Khalid Al Ameri reveals why massive audiences often fail to "show up" when it matters most
Dubai: Would you rather have a million followers or only a million followers?
That was the question Emirati content creator Khalid Al Ameri posed to a packed hall during the opening session of the 1 Billion Followers Summit 2026. The audience was split almost evenly. Al Ameri, who commands millions of followers across platforms, was unequivocal in his answer.
A smaller, deeply engaged audience, he argued, is far more valuable than a massive following that exists only on screens.
“Sometimes there are creators with millions of followers,” Al Ameri told the crowd, “but when they host a meet-and-greet or try to sell a product or a book, no one really shows up. And you have to ask - why?”
Al Ameri pointed to a common disconnect in the creator economy: inflated follower counts that don’t translate into real-world trust, action or support.
“If you have 1,000 strong, interactive followers who support you beyond social media with their time, their attention and their money — that’s more lucrative,” he said. “You don’t want to be the type of creator people just scroll past.”
That philosophy, he explained, lies at the heart of the 1 Billion Followers Summit, now in its fourth edition. Despite its name, the world’s largest gathering focused on the creator economy is not about going viral or amassing followers. Its central message this year was impact — content that has purpose, meaning and consequences beyond the algorithm.

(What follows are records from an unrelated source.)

/-- A register that is one field, written at a level that is not held (R90). -/
theorem needLevel_word_denied {old v : Word} (h : v ≠ old) (s : State) :
    needLevel false old v (BitVec.allOnes 64) s = .error (.fault { code := .priv }) := by
  refine needLevel_denied ?_ s
  rw [BitVec.and_allOnes, BitVec.and_allOnes]
  exact h.symm

/-- SYSWR of a register that is one field of level H (R85, R90). -/
theorem syswr_word {g : Guard} {n : Byte} {a : SSrc} {v old : Word} {f : Ctx → Ctx}
    (hi : Issues { infoOf g 8 1 [a] [] [] [] with side := true } s s1) (hv : Gives (readS a) s1 v s2)
    (hn : sysKnown n.toNat = true) (hw : writeSys n.toNat v s2 = (do
      needLevel s2.me.h old v (BitVec.allOnes 64)
      modify (fun s => s.modMe f) : M Unit) s2) :
    (s2.me.h = true → exec (.syswr g n a) s = .next ((s2.modMe f).retire 8)) ∧
    (s2.me.h = false → v ≠ old →
      exec (.syswr g n a) s = .next { s1.takeFault s1.cc s1.ck { code := .priv } with acct := .iss }) := by
  refine ⟨fun hh => syswr_next hi hv hn ?_, fun hh hne => syswr_fault hi hv hn ?_⟩
  · rw [Gives, hw, hh]
    exact bind_ok (needLevel_held _ _ _ s2)
  · rw [hw, hh]
    exact bind_error (needLevel_word_denied hne s2)

/-- CPSZ's fields are its low 48 bits (R235). -/
theorem getElem_cpszMask {i : Nat} (hi : i < 64) : cpszMask[i] = decide (i < 48) := by
  have hmask : cpszMask = (BitVec.allOnes 48).setWidth 64 := by decide
  simp only [hmask, BitVec.getElem_setWidth, BitVec.getLsbD_allOnes]

/-- A write of CPSZ keeps the 16 bits above its fields (R90, R235). -/
theorem maskIn_cpszMask (old v : Word) : maskIn old v cpszMask = old.extractLsb' 48 16 ++ v.extractLsb' 0 48 := by
  ext i hi
  simp only [maskIn, BitVec.getElem_or, BitVec.getElem_and, BitVec.getElem_not, getElem_cpszMask hi]
  rw [BitVec.getElem_append]
  by_cases h48 : i < 48
  · simp [h48, hi]
  · simp [h48, hi, show 48 + (i - 48) = i by omega]

theorem syswrResults : Said.SyswrResults := by
  intro g n a s s1 s2 v hi hv hc
  refine ⟨fun e he hn => ?_, fun hn => ⟨fun h => ?_, fun hh hb => ?_⟩, fun e he hn => ?_, fun hn hh => ?_, fun hn => ?_,
    fun hn => ?_, fun hn hne => ?_⟩
  · obtain ⟨u, hw, hu⟩ := writeSys_of_mem he v s2
    rw [← hu]
    exact syswr_next hi hv (hn ▸ sysKnown_of_mem he) (hn ▸ hw)
  · exact syswr_next hi hv (by rw [hn]; decide) (hn ▸ writeSys_ctxst h)
  · exact syswr_fault hi hv (by rw [hn]; decide) (hn ▸ writeSys_ctxst_denied hc hh hb)
  · simp only [List.mem_cons, List.not_mem_nil, or_false] at he
    rcases he with rfl | rfl
    · exact syswr_word hi hv (by rw [hn]; decide) (by rw [hn]; exact writeSys_tpc_eq v s2)
    · exact syswr_word hi hv (by rw [hn]; decide) (by rw [hn]; exact writeSys_tval_eq v s2)
  · refine syswr_next hi hv (by rw [hn]; decide) ?_
    rw [Gives, hn, writeSys_tcause_eq, hh]
    exact bind_ok (needLevel_held _ _ _ _)
  · simp only [← maskIn_cpszMask]
    exact syswr_next hi hv (by rw [hn]; decide) (by rw [hn]; rfl)
  · exact syswr_next hi hv (by rw [hn]; decide) (by rw [hn]; rfl)
  · refine syswr_fault hi hv (by rw [hn]; decide) ?_
    rw [hn, writeSys_ydl_eq, levelS_false hc]
    exact bind_error (needLevel_word_denied hne s2)

/-! FMTG and FMTS. -/

/-- FMTS of a name that is none of a loop's issues as any instruction does (R92). -/
theorem execFmts_of_no_loop {g : Guard} {d : VDst} {t : Tag} (hd : VDst.loops d = []) (s : State) : execFmts g (.v d) t s =
    run (infoOf g 8 1 [] [] [] [d]) (do fmtsBody (.v d) t; modify (fun s => s.retire 8)) s := by
  have hlds : { infoOf g 8 1 [] [] [] [d] with lds := [] } = infoOf g 8 1 [] [] [] [d] := by simp [infoOf, hd]
  rw [execFmts, hlds, ite_self]

/-- FMTS that is guarded on writes no name under R101, so that the depth limit does not hold it back (R92, R106). -/
theorem execFmts_on {g : Guard} {d : VDst} {t : Tag} (hg : s.me.guardBits g &&& 1 ≠ 0) : execFmts g (.v d) t s =
    run { infoOf g 8 1 [] [] [] [d] with lds := [] } (do fmtsBody (.v d) t; modify (fun s => s.retire 8)) s := by
  have hon : (infoOf g 8 1 [] [] [] [d]).on s.me = true := bne_iff_ne.mpr hg
  rw [execFmts, hon, if_pos rfl]

theorem execFmts_z {g : Guard} {n : Fin 2} {t : Tag} (s : State) : execFmts g (.z n) t s =
    run (infoOf g 8 1 [] [] [] []) (do fmtsBody (.z n) t; modify (fun s => s.retire 8)) s := by
  have hlds : { infoOf g 8 1 [] [] [] [] with lds := [] } = infoOf g 8 1 [] [] [] [] := rfl
  rw [execFmts, hlds, ite_self]

/-- FMTS completes once its effect is made. -/
theorem fmts_next {g : Guard} {dst : TagDst} {t : Tag} {i : Info}
    (hrun : execFmts g dst t s = run i (do fmtsBody dst t; modify (fun s => s.retire 8)) s)
    (hi : Issues i s s1) (hb : Gives (fmtsBody dst t) s1 () u) : exec (.fmts g dst t) s = .next (u.retire 8) :=
  hrun.trans (run_retire hi (bind_retire hb))

/-- A write of no lane changes the tag alone. -/
@[simp] theorem mergeLanes_none (a b : BitVec 1024) : mergeLanes 0 a b = b := rfl

/-- An element of a vector, read after it is written. -/
theorem vector_get_set_self {α : Type} {n : Nat} (xs : Vector α n) (i : Fin n) (a : α) : (xs.set i.val a i.isLt).get i = a :=
  Vector.getElem_set_self i.isLt

/-- An element of a vector, read after another is written. -/
theorem vector_get_set_of_ne {α : Type} {n : Nat} (xs : Vector α n) {i j : Fin n} (a : α) (h : j ≠ i) :
    (xs.set i.val a i.isLt).get j = xs.get j :=
  Vector.getElem_set_ne i.isLt j.isLt (fun hij => h (Fin.ext hij.symm))

@[simp] theorem Ctx.setV_get_self (x : Ctx) (r : Fin 16) (m : Lane) (b : BitVec 1024) (t : Tag) :
    (x.setV r m b t).v.get r = { bits := mergeLanes m b (x.v.get r).bits, tag := t } := by
  rw [Ctx.setV, vector_get_set_self]

theorem Ctx.setV_get_of_ne (x : Ctx) {r n : Fin 16} (m : Lane) (b : BitVec 1024) (t : Tag) (h : n ≠ r) :
    (x.setV r m b t).v.get n = x.v.get n := by
  rw [Ctx.setV, vector_get_set_of_ne _ _ h]

@[simp] theorem Ctx.setZ_get_self (x : Ctx) (n : Fin 2) (b : BitVec 8192) (t : Tag) :
    (x.setZ n b t).z.get n = { bits := b, tag := t } := by
  rw [Ctx.setZ, vector_get_set_self]

theorem Ctx.setZ_get_of_ne (x : Ctx) {n m : Fin 2} (b : BitVec 8192) (t : Tag) (h : m ≠ n) :
    (x.setZ n b t).z.get m = x.z.get m := by
  rw [Ctx.setZ, vector_get_set_of_ne _ _ h]

/-! A loop frame's versions, read after written. -/

@[simp] theorem LFrame.ver?_setVer_self (F : LFrame) (v : Ver) : (F.setVer v).ver? v.name v.iter = some v := by
  simp [LFrame.ver?, LFrame.setVer]

theorem LFrame.ver?_setVer_of_ne (F : LFrame) (v : Ver) {name : Nat} {i : Int} (h : ¬(name = v.name ∧ i = v.iter)) :
    (F.setVer v).ver? name i = F.ver? name i := by
  have hv : (v.name == name && v.iter == i) = false := by
    refine Bool.eq_false_iff.mpr (fun hb => h ?_)
    obtain ⟨hname, hiter⟩ := (Bool.and_eq_true_iff).mp hb
    exact ⟨(beq_iff_eq.mp hname).symm, (beq_iff_eq.mp hiter).symm⟩
  have hkeep : ∀ u : Ver, decide ((!(u.name == v.name && u.iter == v.iter)) = true ∧ (u.name == name && u.iter == i) = true) =
      (u.name == name && u.iter == i) := by
    intro u
    by_cases hu : (u.name == name && u.iter == i) = true
    · have hne : (u.name == v.name && u.iter == v.iter) = false := by
        obtain ⟨rfl, rfl⟩ : u.name = name ∧ u.iter = i := by simpa using hu
        simpa using h
      simp [hu, hne]
    · simp [hu]
  rw [LFrame.ver?, LFrame.setVer, List.find?_cons_of_neg (by rw [hv]; exact Bool.false_ne_true), List.find?_filter]
  simp only [hkeep, LFrame.ver?]

/-- A version is found under its own name and iteration. -/
theorem LFrame.ver?_key {F : LFrame} {name : Nat} {i : Int} {v : Ver} (h : F.ver? name i = some v) :
    v.name = name ∧ v.iter = i := by
  simpa using List.find?_some h

/-- Passing copies on from iteration `j` leaves the versions before it (R101). -/
theorem LFrame.ver?_propagate_of_lt (name m : Nat) {i : Int} (n : Nat) : ∀ {j : Int} (F : LFrame), i < j →
    (F.propagate name j n).ver? m i = F.ver? m i := by
  induction n with
  | zero => intro j F _; rfl
  | succ n ih =>
    intro j F hij
    rw [LFrame.propagate]
    split
    · rfl
    next v hv =>
      obtain ⟨-, hiter⟩ := LFrame.ver?_key hv
      split
      · exact ih F (by omega)
      · split
        · rfl
        next src _ =>
          rw [ih _ (by omega), LFrame.ver?_setVer_of_ne]
          rintro ⟨-, hi⟩
          exact absurd (hi.trans hiter) (by omega)

/-- A version that needs no copy is there as it was put. -/
theorem LFrame.ver?_putVer_self (F : LFrame) {v : Ver} (h : v.need = 0) : (F.putVer v).ver? v.name v.iter = some v := by
  have hset := F.ver?_setVer_self v
  rw [LFrame.putVer, LFrame.propagate, hset]
  simp only [h, if_true]
  rw [LFrame.ver?_propagate_of_lt _ _ _ _ (by omega), hset]

@[simp] theorem State.fr_modFr (s : State) (c : Nat) (f : Fin 2) (g : LFrame → LFrame) : (s.modFr c f g).fr c f = g (s.fr c f) := by
  simp only [State.modFr, State.setFr, State.fr, State.modCore, State.core_setCore, vector_get_set_self]

@[simp] theorem State.me_modFr (s : State) (c : Nat) (f : Fin 2) (g : LFrame → LFrame) : (s.modFr c f g).me = s.me := rfl

/-- A w name of the current iteration is read as its version holds it, once it needs no copy (R102). -/
theorem readLoop_run {name : Nat} {f : Fin 2} {u : Iter} {v : Ver} (hcur : s.curFrame s.cc s.ck = some (f, some u))
    (hv : (s.fr s.cc f).ver? name u.i = some v) (hn : v.need = 0) : Gives (readLoop name 0) s (v.bits, v.tag) s := by
  simp [Gives, readLoop, hcur, hv, LFrame.val?, hn]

Virality, Al Ameri reminded the audience, is easy and often empty.
“Anyone sitting in this crowd could go viral,” he said. “I could go viral right now. If I came up here in my pyjamas or my underwear and started dancing, and you all recorded it, I’m sure that would get a million views.”
There was laughter in the room, followed by a pause.
“But I’m also very sure I wouldn’t be invited back next year,” he added. “So what kind of virality do you want?”
He warned against content that spreads quickly but leaves behind no substance and, in some cases, a damaging digital footprint.
“You’re going viral, but no one wants to work with you. No one wants to associate with you,” he said. “So again, what is the type of virality that you want?”
Algorithms can be gamed. Trends can be copied. Formats can be replicated. Impact, Al Ameri said, cannot.
“If virality were a formula, the one thing that can’t be hacked is impact,” he told the audience. “The impact of the work that you do that cannot be hacked.”
To illustrate the point, he recalled a campaign he worked on with Noon. In the video, families expecting food deliveries were instead surprised with reunions with loved ones flown in from their home countries to the UAE. The project took months of planning and intense coordination.
It was not quick content. It was not easy content. But it endured.
“Viral content with a purpose outlasts viral content with no purpose,” Al Ameri said.
With platforms constantly changing their algorithms and trends turning over at breakneck speed, burnout has become a defining challenge for creators. Al Ameri said purpose is what sustains longevity.
He shared a personal story about a video he made highlighting an autism education centre in Abu Dhabi. The video did not perform as well as expected. It never went viral.
Later, Al Ameri recounted, his brother, who closely resembles him ,attended a dinner where a woman approached him. She said a video he had made had changed her perspective on raising her child with autism, reshaping how she supports her child’s future.
“That,” Al Ameri said, “is greater than any viral video.”
He paused before delivering the line that brought the session to a close.
“That is greater than 100 million views to know that even if it’s just one person, your video changed the trajectory of their life.”